We want to use the method `transform` to make the encoding of the variable and assign the result to the a new variable that we store in the column `gender_enc`. 

The object returned by the method is a numpy array with $2$ columns, for both female and male categories.

In [38]:
gender_enc = ohe.transform(X=gender_array)

print(f"gender encoded -> type object: {type(gender_enc)}, shape: {gender_enc.shape}")

gender encoded -> type object: <class 'numpy.ndarray'>, shape: (400, 2)


Of course, we can use the fitted encoder to obtain the original values from the encoded data
To do this, we can use the method `inverse_transform` of the encoded object to the encoded data.

In [39]:
gender_inv = ohe.inverse_transform(X=gender_enc)

Naturally, now we want to compare original, encoded and inverted data.

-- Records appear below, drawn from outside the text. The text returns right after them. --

/-! ### endTenure -/

@[simp] theorem State.endTenure_line (s : State) : (s.endTenure).line = s.line := rfl
@[simp] theorem State.endTenure_map (s : State) : (s.endTenure).map = s.map := rfl
@[simp] theorem State.endTenure_streams (s : State) : (s.endTenure).streams = s.streams := rfl
@[simp] theorem State.endTenure_free (s : State) : (s.endTenure).free = s.free := rfl
@[simp] theorem State.endTenure_nextPosting (s : State) : (s.endTenure).nextPosting = s.nextPosting := rfl
@[simp] theorem State.endTenure_groups (s : State) : (s.endTenure).groups = s.groups := rfl
@[simp] theorem State.endTenure_cq (s : State) : (s.endTenure).cq = s.cq := rfl
@[simp] theorem State.endTenure_win (s : State) : (s.endTenure).win = s.win := rfl
@[simp] theorem State.endTenure_resetLow (s : State) : (s.endTenure).resetLow = s.resetLow := rfl
@[simp] theorem State.endTenure_mem (s : State) : (s.endTenure).mem = s.mem := rfl
@[simp] theorem State.endTenure_freeIdx (s : State) : (s.endTenure).freeIdx = s.freeIdx := rfl
@[simp] theorem State.endTenure_pending (s : State) : (s.endTenure).pending = s.pending := rfl

/-! ### launch -/

@[simp] theorem State.launch_line (s : State) (m : Move) (w : Word) (u : Nat) : (s.launch m w u).line = s.line := rfl
@[simp] theorem State.launch_map (s : State) (m : Move) (w : Word) (u : Nat) : (s.launch m w u).map = s.map := rfl
@[simp] theorem State.launch_streams (s : State) (m : Move) (w : Word) (u : Nat) : (s.launch m w u).streams = s.streams := rfl
@[simp] theorem State.launch_free (s : State) (m : Move) (w : Word) (u : Nat) : (s.launch m w u).free = s.free := rfl
@[simp] theorem State.launch_nextPosting (s : State) (m : Move) (w : Word) (u : Nat) : (s.launch m w u).nextPosting = s.nextPosting := rfl
@[simp] theorem State.launch_groups (s : State) (m : Move) (w : Word) (u : Nat) : (s.launch m w u).groups = s.groups := rfl
@[simp] theorem State.launch_cq (s : State) (m : Move) (w : Word) (u : Nat) : (s.launch m w u).cq = s.cq := rfl
@[simp] theorem State.launch_win (s : State) (m : Move) (w : Word) (u : Nat) : (s.launch m w u).win = s.win := rfl
@[simp] theorem State.launch_resetLow (s : State) (m : Move) (w : Word) (u : Nat) : (s.launch m w u).resetLow = s.resetLow := rfl
@[simp] theorem State.launch_mem (s : State) (m : Move) (w : Word) (u : Nat) : (s.launch m w u).mem = s.mem := rfl
@[simp] theorem State.launch_freeIdx (s : State) (m : Move) (w : Word) (u : Nat) : (s.launch m w u).freeIdx = s.freeIdx := rfl
@[simp] theorem State.launch_pending (s : State) (m : Move) (w : Word) (u : Nat) : (s.launch m w u).pending = s.pending := rfl

/-! ### setGroup -/

@[simp] theorem State.setGroup_line (s : State) (g : GroupId) (a : GroupAction) : (s.setGroup g a).line = s.line := rfl
@[simp] theorem State.setGroup_map (s : State) (g : GroupId) (a : GroupAction) : (s.setGroup g a).map = s.map := rfl
@[simp] theorem State.setGroup_streams (s : State) (g : GroupId) (a : GroupAction) : (s.setGroup g a).streams = s.streams := rfl
@[simp] theorem State.setGroup_free (s : State) (g : GroupId) (a : GroupAction) : (s.setGroup g a).free = s.free := rfl
@[simp] theorem State.setGroup_nextPosting (s : State) (g : GroupId) (a : GroupAction) : (s.setGroup g a).nextPosting = s.nextPosting := rfl
@[simp] theorem State.setGroup_mover (s : State) (g : GroupId) (a : GroupAction) : (s.setGroup g a).mover = s.mover := rfl
@[simp] theorem State.setGroup_cq (s : State) (g : GroupId) (a : GroupAction) : (s.setGroup g a).cq = s.cq := rfl
@[simp] theorem State.setGroup_win (s : State) (g : GroupId) (a : GroupAction) : (s.setGroup g a).win = s.win := rfl
@[simp] theorem State.setGroup_resetLow (s : State) (g : GroupId) (a : GroupAction) : (s.setGroup g a).resetLow = s.resetLow := rfl
@[simp] theorem State.setGroup_mem (s : State) (g : GroupId) (a : GroupAction) : (s.setGroup g a).mem = s.mem := rfl
@[simp] theorem State.setGroup_freeIdx (s : State) (g : GroupId) (a : GroupAction) : (s.setGroup g a).freeIdx = s.freeIdx := rfl
@[simp] theorem State.setGroup_pending (s : State) (g : GroupId) (a : GroupAction) : (s.setGroup g a).pending = s.pending := rfl

/-! ### clearGroups -/

@[simp] theorem State.clearGroups_line (s : State) : (s.clearGroups).line = s.line := rfl
@[simp] theorem State.clearGroups_map (s : State) : (s.clearGroups).map = s.map := rfl
@[simp] theorem State.clearGroups_streams (s : State) : (s.clearGroups).streams = s.streams := rfl
@[simp] theorem State.clearGroups_free (s : State) : (s.clearGroups).free = s.free := rfl
@[simp] theorem State.clearGroups_nextPosting (s : State) : (s.clearGroups).nextPosting = s.nextPosting := rfl
@[simp] theorem State.clearGroups_mover (s : State) : (s.clearGroups).mover = s.mover := rfl
@[simp] theorem State.clearGroups_cq (s : State) : (s.clearGroups).cq = s.cq := rfl
@[simp] theorem State.clearGroups_win (s : State) : (s.clearGroups).win = s.win := rfl
@[simp] theorem State.clearGroups_resetLow (s : State) : (s.clearGroups).resetLow = s.resetLow := rfl
@[simp] theorem State.clearGroups_mem (s : State) : (s.clearGroups).mem = s.mem := rfl
@[simp] theorem State.clearGroups_freeIdx (s : State) : (s.clearGroups).freeIdx = s.freeIdx := rfl
@[simp] theorem State.clearGroups_pending (s : State) : (s.clearGroups).pending = s.pending := rfl

/-! ### The fields an update writes -/

@[simp] theorem State.putStream_streams (s : State) (i : StreamId) (c : StreamCtx) :
    (s.putStream i c).streams = s.streams.set i.val c i.isLt := rfl

@[simp] theorem State.putStream_free (s : State) (i : StreamId) (c : StreamCtx) :
    (s.putStream i c).free = s.free + (s.stream i).queue.length - c.queue.length := rfl

@[simp] theorem State.withStream_streams (s : State) (i : StreamId) (c : StreamCtx) :
    (s.withStream i c).streams = s.streams.set i.val c i.isLt := rfl

@[simp] theorem State.raiseAll_cq (s : State) (rs : List Record) : (s.raiseAll rs).cq = s.cq.raiseAll rs := rfl

@[simp] theorem State.apply_streams (s : State) (i : StreamId) (r : StreamCtx × List Record) :
    (s.apply i r).streams = s.streams.set i.val r.1 i.isLt := rfl

@[simp] theorem State.apply_free (s : State) (i : StreamId) (r : StreamCtx × List Record) :
    (s.apply i r).free = s.free + (s.stream i).queue.length - r.1.queue.length := rfl

@[simp] theorem State.apply_cq (s : State) (i : StreamId) (r : StreamCtx × List Record) :
    (s.apply i r).cq = s.cq.raiseAll r.2 := rfl

@[simp] theorem State.setGroup_groups (s : State) (g : GroupId) (a : GroupAction) :
    (s.setGroup g a).groups = s.groups.set g.val a g.isLt := rfl

@[simp] theorem State.withResult_win (s : State) (op arg : Byte) (code : ResultCode) (n : Nat) :
    (s.withResult op arg code n).win
      = { s.win with command := op ++ arg, resultOp := op, resultCode := code, detail := word n } := rfl

@[simp] theorem State.endTenure_mover (s : State) :
    s.endTenure.mover
      = { s.mover with bus := .waitLow, limit := none, move := none, inFlight := none, yielded := false } := rfl

@[simp] theorem State.launch_mover (s : State) (m : Move) (w : Word) (u : Nat) :
    (s.launch m w u).mover = { s.mover with
      move := some { m with nextAddr := m.nextAddr + 2, wordsLeft := m.wordsLeft - 1 }
      inFlight := some { addr := m.nextAddr, dir := m.dir, word := w, timer := s.mover.readyTimeout
                         uncounted := u } } := rfl

/-! ### Reading a stream after an update -/

/-- Two states with the same contexts show the same streams. -/
theorem State.stream_congr {s t : State} (h : t.streams = s.streams) (i : StreamId) : t.stream i = s.stream i := by
  simp only [State.stream, h]

@[simp] theorem State.stream_putStream_same (s : State) (i : StreamId) (c : StreamCtx) :
    (s.putStream i c).stream i = c := by
  simp [State.stream]

theorem State.stream_putStream_other (s : State) {i j : StreamId} (c : StreamCtx) (h : j ≠ i) :
    (s.putStream i c).stream j = s.stream j := by
  have h' : i.val ≠ j.val := fun e => h (Fin.ext e.symm)
  simp [State.stream, h']

theorem State.stream_putStream (s : State) (i j : StreamId) (c : StreamCtx) :
    (s.putStream i c).stream j = if j = i then c else s.stream j := by
  by_cases h : j = i
  · subst h; simp
  · simp [h, State.stream_putStream_other]
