/-- Everything the takes of a preparation do (R114, R115): `k` samples are taken, each while fewer than 16 bits are
there, up to 16 bits, the head's last sample or an empty FIFO; all but one that reaches 16 bits are counted. -/
theorem takeSamples_taken (c : StreamConfig) (m : Nat) (r : List Bool) (fifo : List Sample) :
    ∃ k u, k ≤ m ∧ k ≤ fifo.length ∧ u ≤ k ∧ u ≤ 1
      ∧ takeSamples c m r fifo = (r ++ (fifo.take k).flatMap c.sampleBits, fifo.drop k, k - u, u)
      ∧ (∀ j, j < k → (r ++ (fifo.take j).flatMap c.sampleBits).length < 16)
      ∧ (16 ≤ (r ++ (fifo.take k).flatMap c.sampleBits).length ∨ k = m ∨ k = fifo.length)
      ∧ (u = 1 ↔ 0 < k ∧ 16 ≤ (r ++ (fifo.take k).flatMap c.sampleBits).length) := by
  induction fifo generalizing m r with
  | nil => exact ⟨0, 0, by simp [takeSamples]⟩
  | cons x xs ih =>
    by_cases h : 16 ≤ r.length ∨ m = 0
    · refine ⟨0, 0, by simp, by simp, by simp, by simp, by simp [takeSamples, h], by simp, ?_, by simp⟩
      rcases h with h | h
      · exact Or.inl (by simpa using h)
      · exact Or.inr (Or.inl h.symm)
    · have hr : r.length < 16 := by omega
      have hm : 0 < m := by omega
      by_cases h' : 16 ≤ (r ++ c.sampleBits x).length
      · refine ⟨1, 1, hm, by simp, by simp, by simp, ?_, ?_, Or.inl (by simpa using h'), by simpa using h'⟩
        · simp only [takeSamples, h, h', if_true, if_false]; simp
        · intro j hj
          obtain rfl : j = 0 := by omega
          simpa using hr
      · obtain ⟨k, u, h1, h2, h3, h4, h5, h6, h7, h8⟩ := ih (m - 1) (r ++ c.sampleBits x)
        have hb : ∀ j, r ++ ((x :: xs).take (j + 1)).flatMap c.sampleBits
            = r ++ c.sampleBits x ++ (xs.take j).flatMap c.sampleBits := by intro j; simp
        refine ⟨k + 1, u, by omega, by simpa using h2, by omega, h4, ?_, ?_, ?_, ?_⟩
        · simp only [takeSamples, h, h', if_false, h5, hb, List.drop_succ_cons]
          congr 3
          omega
        · intro j hj
          cases j with
          | zero => simpa using hr
          | succ j => rw [hb]; exact h6 j (by omega)
        · rw [hb]
          rcases h7 with h7 | h7 | h7
          · exact Or.inl h7
          · exact Or.inr (Or.inl (by omega))
          · exact Or.inr (Or.inr (by simp [h7]))
        · rw [hb, h8]
          refine ⟨fun ⟨_, hk⟩ => ⟨by omega, hk⟩, fun ⟨_, hk⟩ => ⟨?_, hk⟩⟩
          rcases Nat.eq_zero_or_pos k with rfl | hk0
          · exact absurd (by simpa using hk) h'
          · exact hk0

/-- Everything a preparation can do to the stream. -/
theorem StreamCtx.prepare_spec {c c' : StreamCtx} {cfg : StreamConfig} {d : Descriptor} {w : Word} {n : Nat}
    (h : c.prepare cfg d = some (c', w, n)) : c.sameButTaken c' ∧ c'.fifo.length ≤ c.fifo.length := by
  have ht := takeSamples_spec cfg (d.length - c.samplesDone) c.residual c.fifo
  simp only [StreamCtx.prepare] at h
  split at h
  · split at h
    · simp only [Option.some.injEq, Prod.mk.injEq] at h
      obtain ⟨rfl, -, -⟩ := h
      exact ⟨rfl, ht⟩
    · split at h
      · simp only [Option.some.injEq, Prod.mk.injEq] at h
        obtain ⟨rfl, -, -⟩ := h
        exact ⟨rfl, ht⟩
      · exact absurd h (by simp)
  · exact absurd h (by simp)

/-! ### Starting a word (R127, R128) -/

/-- Everything starting the next word of a move does: the context of its stream after the preparation (a transmit
stream's is unchanged), and the word launched. -/
theorem State.nextWord_spec {s t : State} {m : Move} (h : s.nextWord m = some t) :
    ∃ (c : StreamCtx) (w : Word) (u : Nat), t = (s.withStream m.stream c).launch m w u
      ∧ (s.stream m.stream).sameButTaken c ∧ c.fifo.length ≤ (s.stream m.stream).fifo.length
      ∧ 0 < m.wordsLeft
      ∧ (∃ cfg d rest, (s.stream m.stream).cfg = some cfg ∧ (s.stream m.stream).queue = d :: rest
          ∧ d.posting = m.posting
          ∧ (m.dir = .tx → c = s.stream m.stream ∧ c.mayFetch = true ∧ c.roomCheck cfg d = true)
          ∧ (m.dir = .rx → (s.stream m.stream).mayStore = true
            ∧ (s.stream m.stream).prepare cfg d = some (c, w, u))) := by
  simp only [State.nextWord] at h
  split at h
  · rename_i cfg d rest hcfg hq
    split at h
    · rename_i hm
      split at h
      · rename_i hd
        split at h
        · rename_i hr
          simp only [Option.some.injEq] at h
          subst h
          exact ⟨s.stream m.stream, 0, 0, by simp, rfl, Nat.le_refl _, hm.2, cfg, d, rest, hcfg, hq, hm.1,
            fun _ => ⟨rfl, hr.1, hr.2⟩, fun hh => by simp [hd] at hh⟩
        · exact absurd h (by simp)
      · rename_i hd
        split at h
        · rename_i hs
          split at h
          · rename_i c w u hp
            simp only [Option.some.injEq] at h
            subst h
            have hp' := StreamCtx.prepare_spec hp
            have hlen : c.queue.length = (s.stream m.stream).queue.length := by
              rw [(StreamCtx.sameButTaken_fields hp'.1).2.2.1]
            refine ⟨c, w, u, ?_, hp'.1, hp'.2, hm.2, cfg, d, rest, hcfg, hq, hm.1, fun hh => ?_, fun _ => ⟨hs, hp⟩⟩
            · rw [State.putStream_eq_withStream _ _ _ hlen]
            · simp [hd] at hh
          · exact absurd h (by simp)
        · exact absurd h (by simp)
    · exact absurd h (by simp)
  · exact absurd h (by simp)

As we can see from the results, the encoded variable contains two columns: the first column indicates with 1 or 0 the absence or presence of the _Male_ value, while the second column is for the _Female_ category. 

However, we know that one of the assumption of the model studied since now is the lack of perfect [multicollinearity in the predictors](https://www.statology.org/perfect-multicollinearity/#:~:text=If%20the%20degree%20of%20correlation,exact%20linear%20relationship%20between%20them.), but now the encoded columns have this problem because every time that one column has a value, the other column's value changes.

In [62]:
print("original \t encoded \t inverted")

for original, encoded, inverted in zip(gender_array[:10, :], gender_enc[:10, :], gender_inv[:10, :]):
    print(f"{original} \t {encoded} \t\t {inverted}")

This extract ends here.